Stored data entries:

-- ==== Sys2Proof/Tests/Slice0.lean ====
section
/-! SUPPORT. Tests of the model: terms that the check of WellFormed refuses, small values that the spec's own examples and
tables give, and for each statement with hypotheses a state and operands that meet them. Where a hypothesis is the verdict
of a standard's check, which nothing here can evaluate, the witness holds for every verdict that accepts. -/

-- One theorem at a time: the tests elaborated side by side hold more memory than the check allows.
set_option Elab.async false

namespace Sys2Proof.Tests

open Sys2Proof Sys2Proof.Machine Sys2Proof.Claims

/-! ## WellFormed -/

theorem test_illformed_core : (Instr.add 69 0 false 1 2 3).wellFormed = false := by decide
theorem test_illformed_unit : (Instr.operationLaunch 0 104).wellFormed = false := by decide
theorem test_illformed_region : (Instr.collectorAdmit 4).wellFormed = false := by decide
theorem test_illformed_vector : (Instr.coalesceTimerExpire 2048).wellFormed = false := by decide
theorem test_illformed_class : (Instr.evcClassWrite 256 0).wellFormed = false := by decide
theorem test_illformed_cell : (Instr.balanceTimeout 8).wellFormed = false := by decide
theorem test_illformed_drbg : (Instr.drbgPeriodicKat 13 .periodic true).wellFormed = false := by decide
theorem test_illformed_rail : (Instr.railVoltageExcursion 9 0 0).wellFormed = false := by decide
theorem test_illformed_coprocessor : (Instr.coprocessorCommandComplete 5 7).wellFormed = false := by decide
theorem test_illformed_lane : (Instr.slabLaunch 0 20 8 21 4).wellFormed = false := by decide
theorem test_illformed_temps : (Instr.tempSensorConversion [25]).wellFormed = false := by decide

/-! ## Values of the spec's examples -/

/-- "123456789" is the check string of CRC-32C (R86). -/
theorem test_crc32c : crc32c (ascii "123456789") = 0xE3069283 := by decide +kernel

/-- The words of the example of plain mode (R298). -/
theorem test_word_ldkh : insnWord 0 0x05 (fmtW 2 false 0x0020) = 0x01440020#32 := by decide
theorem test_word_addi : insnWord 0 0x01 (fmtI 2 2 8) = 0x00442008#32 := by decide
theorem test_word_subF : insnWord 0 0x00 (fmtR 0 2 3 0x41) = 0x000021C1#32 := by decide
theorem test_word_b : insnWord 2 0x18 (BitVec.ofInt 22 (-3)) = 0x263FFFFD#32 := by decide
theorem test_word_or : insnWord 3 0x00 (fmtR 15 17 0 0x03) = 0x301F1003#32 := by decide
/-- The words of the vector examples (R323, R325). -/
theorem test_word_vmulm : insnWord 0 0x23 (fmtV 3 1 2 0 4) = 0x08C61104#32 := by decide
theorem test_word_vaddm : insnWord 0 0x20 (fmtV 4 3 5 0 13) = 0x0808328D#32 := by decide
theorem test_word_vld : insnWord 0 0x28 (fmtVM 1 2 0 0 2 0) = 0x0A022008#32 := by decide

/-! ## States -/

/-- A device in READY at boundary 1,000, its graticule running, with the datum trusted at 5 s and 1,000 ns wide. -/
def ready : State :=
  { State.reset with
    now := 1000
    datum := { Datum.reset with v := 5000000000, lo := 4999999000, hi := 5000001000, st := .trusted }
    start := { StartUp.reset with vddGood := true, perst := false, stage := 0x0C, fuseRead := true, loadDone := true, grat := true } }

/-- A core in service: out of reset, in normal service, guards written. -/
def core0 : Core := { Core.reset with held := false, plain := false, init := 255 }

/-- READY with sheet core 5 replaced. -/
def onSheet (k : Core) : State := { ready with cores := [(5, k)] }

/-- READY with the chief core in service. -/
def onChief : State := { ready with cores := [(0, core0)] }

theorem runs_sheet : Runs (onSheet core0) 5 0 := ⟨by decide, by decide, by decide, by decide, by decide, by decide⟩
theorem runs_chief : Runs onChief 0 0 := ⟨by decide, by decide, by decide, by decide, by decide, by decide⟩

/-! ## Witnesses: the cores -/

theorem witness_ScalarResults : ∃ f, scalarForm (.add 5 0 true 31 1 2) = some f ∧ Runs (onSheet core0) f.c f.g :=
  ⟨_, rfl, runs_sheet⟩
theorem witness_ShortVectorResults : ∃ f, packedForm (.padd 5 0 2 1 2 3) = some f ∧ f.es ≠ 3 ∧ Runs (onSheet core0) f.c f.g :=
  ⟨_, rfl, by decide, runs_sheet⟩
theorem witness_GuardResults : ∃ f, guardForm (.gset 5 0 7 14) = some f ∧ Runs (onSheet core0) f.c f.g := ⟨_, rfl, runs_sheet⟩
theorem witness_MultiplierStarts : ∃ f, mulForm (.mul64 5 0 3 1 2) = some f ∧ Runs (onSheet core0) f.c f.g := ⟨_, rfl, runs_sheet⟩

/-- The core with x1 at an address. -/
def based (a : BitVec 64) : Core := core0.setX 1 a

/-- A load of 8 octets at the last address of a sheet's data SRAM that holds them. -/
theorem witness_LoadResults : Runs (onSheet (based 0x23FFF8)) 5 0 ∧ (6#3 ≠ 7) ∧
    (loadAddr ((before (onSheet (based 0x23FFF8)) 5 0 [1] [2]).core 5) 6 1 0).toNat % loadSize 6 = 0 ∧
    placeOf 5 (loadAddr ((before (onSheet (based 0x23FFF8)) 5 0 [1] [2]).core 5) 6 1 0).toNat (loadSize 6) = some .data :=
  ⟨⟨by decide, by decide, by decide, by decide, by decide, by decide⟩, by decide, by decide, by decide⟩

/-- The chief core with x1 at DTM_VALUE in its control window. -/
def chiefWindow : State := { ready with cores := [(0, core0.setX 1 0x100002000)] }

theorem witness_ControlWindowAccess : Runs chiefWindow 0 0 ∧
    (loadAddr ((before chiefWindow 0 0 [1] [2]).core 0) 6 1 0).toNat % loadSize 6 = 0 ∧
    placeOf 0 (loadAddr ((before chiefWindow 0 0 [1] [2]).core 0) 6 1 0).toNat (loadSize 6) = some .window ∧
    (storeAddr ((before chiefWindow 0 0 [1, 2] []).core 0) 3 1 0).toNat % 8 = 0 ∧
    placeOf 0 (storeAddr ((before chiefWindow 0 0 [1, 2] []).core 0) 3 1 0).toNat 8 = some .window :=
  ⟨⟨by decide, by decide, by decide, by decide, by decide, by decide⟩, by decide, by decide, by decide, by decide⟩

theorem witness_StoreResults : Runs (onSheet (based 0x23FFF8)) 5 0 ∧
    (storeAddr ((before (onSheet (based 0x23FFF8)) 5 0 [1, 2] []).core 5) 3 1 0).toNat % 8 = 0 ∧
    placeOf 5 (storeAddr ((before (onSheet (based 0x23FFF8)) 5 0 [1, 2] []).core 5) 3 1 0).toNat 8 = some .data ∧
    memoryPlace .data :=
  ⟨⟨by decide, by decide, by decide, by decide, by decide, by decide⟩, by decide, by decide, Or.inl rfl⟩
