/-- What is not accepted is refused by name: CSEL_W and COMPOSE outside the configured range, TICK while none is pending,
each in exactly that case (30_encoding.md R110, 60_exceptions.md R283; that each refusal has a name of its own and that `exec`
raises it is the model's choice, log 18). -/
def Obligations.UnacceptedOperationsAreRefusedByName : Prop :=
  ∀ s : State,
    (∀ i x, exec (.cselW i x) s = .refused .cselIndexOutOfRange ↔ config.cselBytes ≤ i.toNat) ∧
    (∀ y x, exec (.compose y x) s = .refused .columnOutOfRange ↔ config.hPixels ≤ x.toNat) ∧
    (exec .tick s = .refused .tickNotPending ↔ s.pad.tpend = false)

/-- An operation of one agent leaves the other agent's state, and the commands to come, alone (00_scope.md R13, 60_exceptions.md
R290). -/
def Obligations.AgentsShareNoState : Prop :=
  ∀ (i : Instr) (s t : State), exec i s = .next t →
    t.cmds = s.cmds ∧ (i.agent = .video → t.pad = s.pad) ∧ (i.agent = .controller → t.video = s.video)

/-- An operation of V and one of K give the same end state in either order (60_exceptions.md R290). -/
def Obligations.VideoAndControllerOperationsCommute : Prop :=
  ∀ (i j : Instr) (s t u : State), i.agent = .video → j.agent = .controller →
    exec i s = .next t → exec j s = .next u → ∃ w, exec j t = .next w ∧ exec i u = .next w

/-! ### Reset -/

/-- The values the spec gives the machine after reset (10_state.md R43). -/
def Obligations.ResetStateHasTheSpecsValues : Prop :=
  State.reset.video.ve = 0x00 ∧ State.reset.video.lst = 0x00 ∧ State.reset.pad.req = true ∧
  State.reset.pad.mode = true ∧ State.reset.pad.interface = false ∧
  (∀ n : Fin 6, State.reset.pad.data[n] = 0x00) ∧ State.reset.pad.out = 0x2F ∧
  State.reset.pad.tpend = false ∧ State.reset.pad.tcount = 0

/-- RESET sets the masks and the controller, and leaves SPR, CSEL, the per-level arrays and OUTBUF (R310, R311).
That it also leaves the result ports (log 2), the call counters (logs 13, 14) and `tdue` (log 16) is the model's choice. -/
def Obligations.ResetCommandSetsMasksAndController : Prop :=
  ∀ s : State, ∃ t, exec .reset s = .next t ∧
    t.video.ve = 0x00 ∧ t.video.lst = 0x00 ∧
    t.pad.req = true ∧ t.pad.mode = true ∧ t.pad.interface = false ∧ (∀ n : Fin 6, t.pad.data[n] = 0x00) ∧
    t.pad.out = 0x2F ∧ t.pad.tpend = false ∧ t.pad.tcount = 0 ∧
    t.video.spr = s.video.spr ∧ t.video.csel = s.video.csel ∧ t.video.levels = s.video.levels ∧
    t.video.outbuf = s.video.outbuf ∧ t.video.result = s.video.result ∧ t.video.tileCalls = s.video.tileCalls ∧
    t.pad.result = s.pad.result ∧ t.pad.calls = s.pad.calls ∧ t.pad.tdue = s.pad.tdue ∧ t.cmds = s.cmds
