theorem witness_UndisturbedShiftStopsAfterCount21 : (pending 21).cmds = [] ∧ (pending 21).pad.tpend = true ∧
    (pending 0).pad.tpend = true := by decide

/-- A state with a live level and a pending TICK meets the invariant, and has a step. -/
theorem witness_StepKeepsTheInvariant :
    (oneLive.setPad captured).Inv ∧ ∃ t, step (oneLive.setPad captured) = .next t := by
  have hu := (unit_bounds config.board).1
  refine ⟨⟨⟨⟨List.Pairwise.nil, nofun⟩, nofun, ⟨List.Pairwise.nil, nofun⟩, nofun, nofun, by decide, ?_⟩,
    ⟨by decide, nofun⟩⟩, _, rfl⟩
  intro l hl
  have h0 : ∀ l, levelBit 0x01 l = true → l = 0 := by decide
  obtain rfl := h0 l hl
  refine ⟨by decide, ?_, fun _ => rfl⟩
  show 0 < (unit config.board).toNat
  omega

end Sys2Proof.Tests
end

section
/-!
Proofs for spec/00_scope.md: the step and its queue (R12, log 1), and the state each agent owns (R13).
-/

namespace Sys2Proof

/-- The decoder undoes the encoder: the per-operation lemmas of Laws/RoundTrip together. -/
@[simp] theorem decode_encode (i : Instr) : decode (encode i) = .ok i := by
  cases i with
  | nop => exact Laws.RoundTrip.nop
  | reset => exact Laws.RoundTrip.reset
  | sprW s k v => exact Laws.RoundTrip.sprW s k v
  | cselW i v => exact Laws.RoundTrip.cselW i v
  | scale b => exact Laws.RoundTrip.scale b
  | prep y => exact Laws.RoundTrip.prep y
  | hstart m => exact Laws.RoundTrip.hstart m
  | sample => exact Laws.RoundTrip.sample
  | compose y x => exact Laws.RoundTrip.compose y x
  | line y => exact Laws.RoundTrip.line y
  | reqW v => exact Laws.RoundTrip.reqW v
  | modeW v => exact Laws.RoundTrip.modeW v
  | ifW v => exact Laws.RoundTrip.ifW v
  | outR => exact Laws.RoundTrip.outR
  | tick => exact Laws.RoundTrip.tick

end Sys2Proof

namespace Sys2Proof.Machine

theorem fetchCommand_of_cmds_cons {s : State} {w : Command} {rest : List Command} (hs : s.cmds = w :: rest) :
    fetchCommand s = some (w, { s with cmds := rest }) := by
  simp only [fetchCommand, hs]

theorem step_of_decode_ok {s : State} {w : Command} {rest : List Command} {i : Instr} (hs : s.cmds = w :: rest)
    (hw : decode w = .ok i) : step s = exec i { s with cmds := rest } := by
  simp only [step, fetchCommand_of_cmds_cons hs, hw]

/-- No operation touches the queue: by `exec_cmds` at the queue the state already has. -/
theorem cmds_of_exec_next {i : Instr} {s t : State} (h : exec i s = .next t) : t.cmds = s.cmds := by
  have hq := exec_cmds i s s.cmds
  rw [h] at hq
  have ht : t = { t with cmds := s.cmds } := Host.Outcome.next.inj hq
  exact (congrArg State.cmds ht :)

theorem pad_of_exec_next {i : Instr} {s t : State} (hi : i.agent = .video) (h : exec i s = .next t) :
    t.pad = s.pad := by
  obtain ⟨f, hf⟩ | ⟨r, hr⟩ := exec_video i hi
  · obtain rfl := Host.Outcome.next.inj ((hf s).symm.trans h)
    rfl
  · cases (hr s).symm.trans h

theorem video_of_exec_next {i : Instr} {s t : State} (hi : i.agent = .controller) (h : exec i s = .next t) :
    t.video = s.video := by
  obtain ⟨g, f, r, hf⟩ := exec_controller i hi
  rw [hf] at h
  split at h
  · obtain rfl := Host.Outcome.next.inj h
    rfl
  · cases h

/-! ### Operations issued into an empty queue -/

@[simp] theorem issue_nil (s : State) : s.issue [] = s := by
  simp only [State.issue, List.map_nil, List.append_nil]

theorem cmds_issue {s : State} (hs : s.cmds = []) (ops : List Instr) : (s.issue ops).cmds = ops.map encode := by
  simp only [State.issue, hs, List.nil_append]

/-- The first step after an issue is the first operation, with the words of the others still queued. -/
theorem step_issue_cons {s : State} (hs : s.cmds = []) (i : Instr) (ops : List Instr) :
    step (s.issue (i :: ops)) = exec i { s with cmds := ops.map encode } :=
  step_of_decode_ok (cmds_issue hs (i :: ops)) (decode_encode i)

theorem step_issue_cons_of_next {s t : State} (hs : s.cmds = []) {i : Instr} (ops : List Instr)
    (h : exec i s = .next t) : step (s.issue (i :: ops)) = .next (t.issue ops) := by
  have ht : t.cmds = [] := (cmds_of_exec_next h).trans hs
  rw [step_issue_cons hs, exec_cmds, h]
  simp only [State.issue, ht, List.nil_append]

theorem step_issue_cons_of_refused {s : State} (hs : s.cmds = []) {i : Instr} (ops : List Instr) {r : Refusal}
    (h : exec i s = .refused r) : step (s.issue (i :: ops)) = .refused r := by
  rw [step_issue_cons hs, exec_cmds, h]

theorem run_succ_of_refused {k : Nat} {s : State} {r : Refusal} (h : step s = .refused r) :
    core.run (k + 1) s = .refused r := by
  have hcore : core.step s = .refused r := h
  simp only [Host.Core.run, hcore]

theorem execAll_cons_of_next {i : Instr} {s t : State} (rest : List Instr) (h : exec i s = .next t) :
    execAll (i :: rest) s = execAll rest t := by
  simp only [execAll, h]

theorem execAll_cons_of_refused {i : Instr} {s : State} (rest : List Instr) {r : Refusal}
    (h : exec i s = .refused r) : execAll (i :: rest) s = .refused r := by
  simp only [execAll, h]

▸ Task brief
Write out every line in the data that holds the string "trusted".

▸ Exercise result
/-- A device in READY at boundary 1,000, its graticule running, with the datum trusted at 5 s and 1,000 ns wide. -/
    datum := { Datum.reset with v := 5000000000, lo := 4999999000, hi := 5000001000, st := .trusted }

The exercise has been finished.